Logan Zeppieri, Opinions Editor

Some time ago, I was sitting by a fire listening to a friend give a sermon on the importance of value. One of his more peculiar qualities is the ability to speak about every other topic and travel along every other rabbit trail except the very point he set out to explain. It is similar to calling an ostrich or a penguin a bird. The thing that seems essential to a bird, flight, is the very thing they cannot do.

But by some miracle or coincidence, the very circumlocution of his thoughts were the only sort of way to speak about value. We can only capture it out of the corner of our eye, or obtain it the very moment we are no longer interested. It is like Alice in Wonderland who, after failing to catch up to the queen, turns away from the queen only to quickly catch the hem of the her dress. To add value we must not seek value, but seek love.

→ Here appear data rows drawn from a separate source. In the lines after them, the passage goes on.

/-- This device's own HEARTBEAT (Table 10-4) under a header SFC. -/
def State.ownHb (s : State) (sfc : Nat) : Hb :=
  let mask := fun (f : Fin 32 → Bool) => maskOf (ports.filter f)
  let seen := fun (sd : Nat) => mask (fun p => [1, 2, 3].all (fun k => decide (k ≤ s.sfc p) && (s.side p sd).heard.contains (s.sfc p - k)))
  let clear := fun (r : Nat) => !(Tab.get (fun _ => PmRec.clear) s.pm.recs r).unavail
  { seq := 0, role := (if s.strapPrimary then 128 else 0) + s.stage
    health := (if s.flt.fatalLine then 1 else 0) + s.rd Reg.TWN_CFG.HOLD * 2 + s.rd Reg.TWN_STATUS.SEALED * 4
    own := maskOf (ports.filter (fun p => s.owned p.val)), ready := s.readyMask
    seen50 := seen 0, seen10 := seen 1
    avail := mask (fun p => [0, 1].all (fun sd => !s.sideEn p sd || clear (portRec p sd)))
    ahead := mask (fun p => (s.port p).started && decide (s.sfc p = sfc + 1)), sfc := sfc }

/-- Payload of a HEARTBEAT (Table 10-4) with the SEQ of the last one received; T_SEND and ECHO_RX, times within the frame, are
free values. -/
def Hb.bytes (h : Hb) (tSend seq rx : Nat) : List Byte :=
  [BitVec.ofNat 8 h.role, BitVec.ofNat 8 h.health, 0#8, 0#8] ++ beBytes 4 h.own ++ beBytes 4 h.ready ++ beBytes 4 h.seen50 ++ beBytes 4 h.seen10
    ++ beBytes 4 h.avail ++ beBytes 4 h.ahead ++ beBytes 4 (tSend % 125000000) ++ beBytes 4 seq ++ beBytes 4 (rx % 125000000)

/-- Representative of a time in ps modulo the 125 µs frame, nearest to zero. -/
def frameMod (x : Int) : Int :=
  let y := x % 125000000
  if 62500000 ≤ y then y - 125000000 else y

/-- TAU_UPDATE (R344): `t` holds the partner's a and b and the device's c and d in ps; TAU is the mean of the last 256. -/
def State.tauSample (s : State) (t : Int × Int × Int × Int) : State :=
  let v := frameMod (roundDiv ((t.2.2.2 - t.2.2.1) - (t.2.1 - t.1)) 2 + s.rdInt Reg.TWN_ASYM.ASYM)
  let l0 := s.twn.tau ++ [v]
  let l := l0.drop (l0.length - 256)
  let s1 : State := { s with twn := { s.twn with tau := l } }
  s1.wr Reg.TWN_TAU.TAU (intBits 32 (roundDiv (l.foldl (· + ·) 0) l.length))

/-- SFC of a tree for the frame tick a HEARTBEAT was sent after: the present one, or the one before when this device's tick
fell after the sending (DEDUCED, log entry 29). -/
def State.sfcAtTick (s : State) (p : Fin 32) (later : Bool) : Nat := if later then s.sfc p - 1 else s.sfc p

/-- HEARTBEAT (R343, R344, R363): `h` is its content, `times` the exchange in ps, `later` whether this device's frame tick
fell between its sending and its receipt. -/
def execHeartbeat (h : Hb) (times : Option (Int × Int × Int × Int)) (later : Bool) (s : State) : Host.Outcome State Fault Refusal :=
  let s0 := s.inc Cnt.TWN_HB_RX
  let was := s0.twn.alive
  let s1 : State := { s0 with twn := { s0.twn with hb := some h, alive := true } }
  let s2 := s1.wr Reg.TWN_STATUS.PARTNER_FATAL (h.health % 2)
  let s3 := match times with | some t => s2.tauSample t | none => s2
  let bad := (treesOf h.own).filter (fun p => s3.bit Reg.TWN_CFG.EN && !s3.owned p.val && (s3.port p).started
    && s3.sfcAtTick p later != (h.sfc + (if h.ahead.testBit p.val then 1 else 0)) % 2 ^ 51)
  let fresh := bad.any (fun p => !s3.twn.mis.contains p)
  let s4 : State := { s3 with twn := { s3.twn with mis := bad, unready := fresh } }
  let s5 := if fresh then s4.raise .SFC_MISMATCH srcTwn (h.sfc % 2 ^ 32) else s4
  let s6 := if s5.flt.active .TWIN_SPLIT srcTwn 0 ∧ s5.twn.trigs = [] ∧ !s5.twn.split then s5.split false else s5
  ok (if was then s6.coverBack else
    let s7 : State := { s6 with twn := { s6.twn with trigs := s6.twn.trigs.filter (fun t => t.num ≠ 1) } }
    s7.redecide.coverBack)

/-! Mirror messages (R341, R349, R355, R322). -/

/-- MAP (R114, R349): the owner's released map of a side, which INFLIGHT takes. -/
def execMapMsg (p : Fin 32) (sd : Side) (seq : BitVec 32) (m : BwMap) (s : State) : Host.Outcome State Fault Refusal :=
  ok (s.mirrored 2 p sd.n seq.toNat m.sfc (fun s =>
    ({ s with twn := { s.twn with maps := Tab.mod (fun _ => []) s.twn.maps (psd p sd) (fun l => l.filter (fun x => x.sfc ≠ m.sfc) ++ [m]) } } : State).inflight p m))

/-- DBA_STATE (R349): credits, report, poll count and report frame of the tree's enabled allocations. -/
def execDbaState (p : Fin 32) (seq : BitVec 32) (sfc : BitVec 51) (as : List (Fin 1024 × AllocRt)) (s : State) : Host.Outcome State Fault Refusal :=
  ok (s.mirrored 3 p 0xFF seq.toNat sfc.toNat (fun s => as.foldl (fun s (x : Fin 1024 × AllocRt) =>
    s.setAlloc p x.1.val { s.alloc p x.1.val with pCred := x.2.pCred, aCred := x.2.aCred, report := x.2.report
                                                  repFrame := x.2.repFrame, poll := x.2.poll }) s))

/-- PLOAM_Q (R349, R355): messages that entered and left a side's queue, those that left being frame `sfc`'s partition, and
the messages that await acknowledgement. -/
def execPloamQ (p : Fin 32) (sd : Side) (seq : BitVec 32) (sfc : BitVec 51) (enter leave : List Ploam) (waits : List AckWait) (s : State) : Host.Outcome State Fault Refusal :=
  ok (s.mirrored 4 p sd.n seq.toNat sfc.toNat (fun s =>
    let q := s.plq p sd.n
    let s1 := s.setPlq p sd.n { q with queue := (leave.foldl (fun l m => l.erase m) (q.queue ++ enter)), waits := waits }
    let ps := Tab.mod (fun _ => []) s1.twn.parts (psd p sd) (fun l => l.filter (fun x => x.1 ≠ sfc.toNat) ++ [(sfc.toNat, leave)])
    if leave = [] then s1 else { s1 with twn := { s1.twn with parts := ps } }))

/-- The Steward of a shadow applies the SCH and KEY records of a slot's template (R528). -/
def State.provisionShadow (s : State) (p : Fin 32) (i : Nat) : State :=
  match s.templateOf (s.slot p i).authIdx with
  | none => s
  | some t => (s.applyRecs p i (fun w => decide (w ≠ 0)) t.recs).1

/-- SLOT (Table 10-3): a changed slot entry, and the tree's ramp state, discovery LFSRs and admission count. The Steward of the
shadow applies or withdraws the SCH and KEY records of the slot (R528). -/
def execSlotMsg (p : Fin 32) (seq : BitVec 32) (slot : Fin 256) (x : Slot) (ramp : Bool) (lfsr50 lfsr10 : BitVec 16) (admitted : Nat) (s : State) : Host.Outcome State Fault Refusal :=
  ok (s.mirrored 5 p x.side seq.toNat 0 (fun s =>
    let i := slot.val
    let was := (s.slot p i).state
    let s0 := ((s.setTreeSt p { s.tree p with ramp := ramp, admitted := admitted }).setDisc p 0 { s.disc p 0 with lfsr := lfsr50.toNat }).setDisc p 1
      { s.disc p 1 with lfsr := lfsr10.toNat }
    let s1 := s0.setSlot p i x
    if x.state = .active ∧ was ≠ .active then s1.provisionShadow p i
    else if x.state ≠ .active ∧ was = .active then s1.unprovision p i
    else s1))

/-- KEY (R322): a root slot of the tree's ONUs over a sealed link. -/
def execKeyMsg (p : Fin 32) (seq : BitVec 32) (k : Fin 512) (r : Root) (s : State) : Host.Outcome State Fault Refusal :=
  ok (s.mirrored 7 p 0xFF seq.toNat 0 (fun s =>
    let key := p.val * 512 + k.val
    if !s.bit Reg.TWN_STATUS.SEALED then s
    else if (s.root key).state = r.state ∧ (s.root key).dk = r.dk ∧ (s.root key).sk = r.sk then s.setUsage key r
    else s.setRoot key r))

end Sys2Proof.Machine
end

However, anyone who has sought love has managed to find that it can only be caught out of the corner of our eye. Just as we cannot add a smidge of value by seeking value, we cannot find love by seeking love. To find love, or to make something loveable, you must have already been loyal.

LOVE AND LOYALTY

Humanity has a strange habit of seeing the world as it is, learning from it, then going out and doing exactly the opposite. When you ask a person their thoughts about love, you will often get a flurry of answers that range from feelings you have to sacrifices you ought to make, protests you ought to join to considerations for others you should entertain. It is all emotions and actions, but no description or demonstration.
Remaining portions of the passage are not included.